→ WHAT TO PRODUCE
The response should hold each line from the entries below where "general" is found.

→ DATA FOR THIS TASK
/-- Who performs a write to a control register of a window: the level, and the partition, virtual function
and world the access carries (R429). -/
structure Writer where
  custodian : Bool
  part : BitVec 8
  vf : BitVec 4
  world : Bool
deriving DecidableEq, Repr

/-! Operand shapes. Each constructor of `Instr` has one of these, so that a family's meanings share them. -/

/-- ADD, SUB, MUL (R168). -/
structure Alu3 where
  h : Hdr
  ty : IntTy
  d : Dst
  a : Src
  b : Src
  c : Src
  imm : BitVec 35
deriving DecidableEq, Repr

/-- The other two-operand integer instructions (R168). -/
structure Alu2 where
  h : Hdr
  ty : IntTy
  d : Dst
  a : Src
  b : Src
  imm : BitVec 35
deriving DecidableEq, Repr

/-- CLZ, POPC (R168). -/
structure Alu1 where
  h : Hdr
  ty : IntTy
  d : Dst
  a : Src
deriving DecidableEq, Repr

/-- CMP (R174). -/
structure CmpOps where
  h : Hdr
  cond : Cond
  ty : IntTy
  p : BitVec 4
  a : Src
  b : Src
  imm : BitVec 35
deriving DecidableEq, Repr

/-- SEL (R175). -/
structure SelOps where
  h : Hdr
  ty : IntTy
  d : Dst
  a : Src
  b : Src
  c : BitVec 4
  imm : BitVec 35
deriving DecidableEq, Repr

/-- MOVI (R176). -/
structure MoviOps where
  h : Hdr
  d : Dst
  imm : BitVec 43
deriving DecidableEq, Repr

/-- MOVHI (R176). -/
structure MovhiOps where
  h : Hdr
  d : Dst
  a : Src
  imm : BitVec 21
deriving DecidableEq, Repr

/-- CSETP, CADD, CKEY (R177). -/
structure CapImm where
  h : Hdr
  d : BitVec 6
  a : BitVec 6
  b : Src
  imm : BitVec 35
deriving DecidableEq, Repr

/-- CSETB (R179). -/
structure CsetbOps where
  h : Hdr
  exact : Bool
  d : BitVec 6
  a : BitVec 6
  b : Src
  imm : BitVec 35
deriving DecidableEq, Repr

/-- CSEAL, CUNSEAL (R183), and three general registers elsewhere. -/
structure CapAuth where
  h : Hdr
  d : BitVec 6
  a : BitVec 6
  b : BitVec 6
deriving DecidableEq, Repr

/-- CGET (R184). -/
structure CgetOps where
  h : Hdr
  field : CapField
  d : Dst
  a : BitVec 6
deriving DecidableEq, Repr

/-- CTEST (R185): `.sub` names B, `.tag` does not. -/
structure CtestOps where
  h : Hdr
  p : BitVec 4
  a : BitVec 6
  sub : Option (BitVec 6)
deriving DecidableEq, Repr

/-- An instruction with no operand. -/
structure NoOps where
  h : Hdr
deriving DecidableEq, Repr

/-- A 43-bit immediate alone: BR, TRAPI, BRK. -/
structure ImmOps where
  h : Hdr
  imm : BitVec 43
deriving DecidableEq, Repr

/-- BRC (R186). -/
structure BrcOps where
  h : Hdr
  cond : Cond
  ty : IntTy
  a : Src
  b : Src
  disp : BitVec 35
deriving DecidableEq, Repr

/-- CALL (R186). -/
structure CallOps where
  h : Hdr
  d : BitVec 6
  disp : BitVec 43
deriving DecidableEq, Repr

/-- One general register: RET, ERET, LAUNCH, MSAVE. -/
structure OneG where
  h : Hdr
  a : BitVec 6
deriving DecidableEq, Repr

/-- JMPI (R186). -/
structure JmpiOps where
  h : Hdr
  d : BitVec 6
  a : BitVec 6
deriving DecidableEq, Repr

/-- LOOP (R186). -/
structure LoopOps where
  h : Hdr
  d : BitVec 6
  a : BitVec 6
  disp : BitVec 35
deriving DecidableEq, Repr

/-- One scalar source: END, DONE, PHLEAVE. -/
structure OneSrc where
  h : Hdr
  a : Src
deriving DecidableEq, Repr

/-- FADD, FSUB, FMUL, FDIV (R193). -/
structure Fp2 where
  h : Hdr
  ty : FpTy
  d : Dst
  a : Src
  b : Src
deriving DecidableEq, Repr

/-- FFMA (R193). -/
structure Fp3 where
  h : Hdr
  ty : FpTy
  d : Dst
  a : Src
  b : Src
  c : Src
deriving DecidableEq, Repr

/-- FSQRT (R193). -/
structure Fp1 where
  h : Hdr
  ty : FpTy
  d : Dst
  a : Src
deriving DecidableEq, Repr

/-- FCVT (R197). -/
structure FcvtOps where
  h : Hdr
  dst : CvtTy
  src : CvtTy
  d : Dst
  a : Src
deriving DecidableEq, Repr

/-- FCMP (R198). -/
structure FcmpOps where
  h : Hdr
  cond : FCond
  ty : FpTy
  p : BitVec 4
  a : Src
  b : Src
deriving DecidableEq, Repr

/-- LD (R202). -/
structure LdOps where
  h : Hdr
  ty : IntTy
  d : Dst
  a : BitVec 6
  off : BitVec 43
deriving DecidableEq, Repr

/-- ST, PST (R202, R208). -/
structure StOps where
  h : Hdr
  ty : IntTy
  a : BitVec 6
  b : Src
  off : BitVec 43
deriving DecidableEq, Repr

/-- LDC, STC: two general registers and an offset (R202). -/
structure CapMem where
  h : Hdr
  r : BitVec 6
  a : BitVec 6
  off : BitVec 43
deriving DecidableEq, Repr

/-- LDTG (R202). -/
structure LdtgOps where
  h : Hdr
  d : Dst
  a : BitVec 6
  off : BitVec 43
deriving DecidableEq, Repr

/-- STTG (R202). -/
structure SttgOps where
  h : Hdr
  z : Bool
  a : BitVec 6
  b : Src
  off : BitVec 43
deriving DecidableEq, Repr

/-- PREF (R207). -/
structure PrefOps where
  h : Hdr
  lvl : PrefLvl
  a : BitVec 6
  off : BitVec 43
deriving DecidableEq, Repr

/-- LDACQ (R202). -/
structure LdacqOps where
  h : Hdr
  scope : Scope
  ty : IntTy
  d : Dst
  a : BitVec 6
  off : BitVec 43
deriving DecidableEq, Repr

/-- STREL (R202). -/
structure StrelOps where
  h : Hdr
  scope : Scope
  ty : IntTy
  a : BitVec 6
  b : Src
  off : BitVec 43
deriving DecidableEq, Repr

/-- FENCE (R202). -/
structure FenceOps where
  h : Hdr
  scope : Scope
  kind : FenceKind
deriving DecidableEq, Repr

/-- AMSG (R214). -/
structure AmsgOps where
  h : Hdr
  a : BitVec 6
  b : Src
  arg : BitVec 8
  narg : BitVec 3
deriving DecidableEq, Repr

/-- SYSC (R219). -/
structure SyscOps where
  h : Hdr
  a : Src
  b : BitVec 6
  arg : BitVec 8
  narg : BitVec 3
deriving DecidableEq, Repr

→ RESULT FOR THIS TASK
/-- CSEAL, CUNSEAL (R183), and three general registers elsewhere. -/
/-- One general register: RET, ERET, LAUNCH, MSAVE. -/
/-- LDC, STC: two general registers and an offset (R202). -/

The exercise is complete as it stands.